In Burundi continua la repressione della libertà di stampa

di claudia

di Céline Nadler

La fragilità della libertà di stampa è una realtà più che evidente in Burundi, piccolo Paese dell’Africa centro-orientale dove emergono gravi restrizioni e repressioni contro i media, nonostante alcuni progressi come il miglioramento nella classifica della libertà di stampa e proposte di riforme legislative.

È un’analisi che, nonostante alcuni progressi, evidenzia un clima ancora segnato da restrizioni e pratiche che evidenziano la fragilità della libertà di stampa in Burundi quella proposta dal portale Iwacu a inaugurazione del 2025.

Sebbene nel 2024, il Burundi sia avanzato nella classifica mondiale della libertà di stampa al 108° posto su 180 Paesi, dal 114° posto che occupava nel 2023, testimoniando un certo sforzo da parte dell’amministrazione del presidente Évariste Ndayishimiye, che, fin dall’inizio del suo mandato, aveva lanciato un appello ad una maggiore collaborazione tra governo e media con il suo famoso slogan “Mai senza media”, questo barlume di speranza rimane, secondo Iwacu, velato da una persistente realtà di repressione.

Infatti, quasi cinque anni dopo la promulgazione della legge n. 1/19 dell’11 settembre 2018 che disciplina la stampa in Burundi, il dibattito su questa normativa continua, con il ministro responsabile dei Media, Léocadie Ndacayisaba, che ha chiesto l’anno scorso una revisione di alcune disposizioni per adattare il quadro giuridico all’evoluzione della professione e rafforzare una cultura democratica basata su una stampa libera e indipendente.

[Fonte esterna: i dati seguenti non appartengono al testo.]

-- ==== Sys2Proof/Laws/PerInstr.lean ====
section
/-! SUPPORT. Facts about every instruction as syntax, one lemma for each row of spec/opcode_table.json. -/

namespace Sys2Proof.Laws

open Sys2Proof

/-- The "match" and "mask" of a row of the opcode table, copied from the table row by row. -/
def tableRow : Instr → Byte × Byte
  | .pack _ => (0x00#8, 0xFF#8)
  | .packd _ _ => (0x01#8, 0xFF#8)
  | .neg => (0x02#8, 0xFF#8)
  | .tx => (0x03#8, 0xFF#8)
  | .rspOk => (0x00#8, 0xFF#8)
  | .rspTeDisconnected => (0x01#8, 0xFF#8)
  | .rspTeTimeout => (0x02#8, 0xFF#8)
  | .rspTeWriteRejected => (0x03#8, 0xFF#8)
  | .rspIllegalCmd => (0x04#8, 0xFF#8)
  | .rspFbInvalid => (0x05#8, 0xFF#8)
  | .pix _ => (0x00#8, 0x80#8)
  | .ctl _ => (0x80#8, 0x80#8)

/-- The first byte of an instruction's encoding matches its row of the opcode table. -/
def FirstByteMatchesRow.Statement (i : Instr) : Prop :=
  ∃ b rest, encode i = b :: rest ∧ b &&& (tableRow i).2 = (tableRow i).1

theorem FirstByteMatchesRow.pack (cols : List Byte) : FirstByteMatchesRow.Statement (.pack cols) :=
  ⟨0x00#8, _, rfl, by simp [tableRow]⟩

theorem FirstByteMatchesRow.packd (top bottom : List Byte) : FirstByteMatchesRow.Statement (.packd top bottom) :=
  ⟨0x01#8, _, rfl, by simp [tableRow]⟩

theorem FirstByteMatchesRow.neg : FirstByteMatchesRow.Statement .neg := ⟨0x02#8, _, rfl, rfl⟩

theorem FirstByteMatchesRow.tx : FirstByteMatchesRow.Statement .tx := ⟨0x03#8, _, rfl, rfl⟩

theorem FirstByteMatchesRow.rspOk : FirstByteMatchesRow.Statement .rspOk := ⟨0x00#8, _, rfl, by simp [tableRow]⟩

theorem FirstByteMatchesRow.rspTeDisconnected : FirstByteMatchesRow.Statement .rspTeDisconnected :=
  ⟨0x01#8, _, rfl, by simp [tableRow]⟩

theorem FirstByteMatchesRow.rspTeTimeout : FirstByteMatchesRow.Statement .rspTeTimeout := ⟨0x02#8, _, rfl, rfl⟩

theorem FirstByteMatchesRow.rspTeWriteRejected : FirstByteMatchesRow.Statement .rspTeWriteRejected :=
  ⟨0x03#8, _, rfl, rfl⟩

theorem FirstByteMatchesRow.rspIllegalCmd : FirstByteMatchesRow.Statement .rspIllegalCmd := ⟨0x04#8, _, rfl, rfl⟩

theorem FirstByteMatchesRow.rspFbInvalid : FirstByteMatchesRow.Statement .rspFbInvalid := ⟨0x05#8, _, rfl, rfl⟩

theorem FirstByteMatchesRow.pix (p : BitVec 7) : FirstByteMatchesRow.Statement (.pix p) :=
  ⟨0#1 ++ p, [], rfl, by simp only [tableRow]; revert p; decide⟩

theorem FirstByteMatchesRow.ctl (c : BitVec 7) : FirstByteMatchesRow.Statement (.ctl c) :=
  ⟨1#1 ++ c, [], rfl, by simp only [tableRow]; revert c; decide⟩

end Sys2Proof.Laws
end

Tra le principali modifiche proposte figurano il riconoscimento delle radio comunitarie e delle specificità legate al loro funzionamento, la considerazione della stampa online – ambito del tutto assente dalla legge del 2018 – e l’ampliamento dei diritti e dei doveri dei giornalisti. Tuttavia, questi sforzi si scontrano con realtà difficili: molti media registrati presso il Consiglio Nazionale delle Comunicazioni (Cnc) del Burundi impiegano giornalisti senza contratto di lavoro o retribuzione dignitosa, una situazione che nuoce alla professionalizzazione del settore, denuncia Iwacu.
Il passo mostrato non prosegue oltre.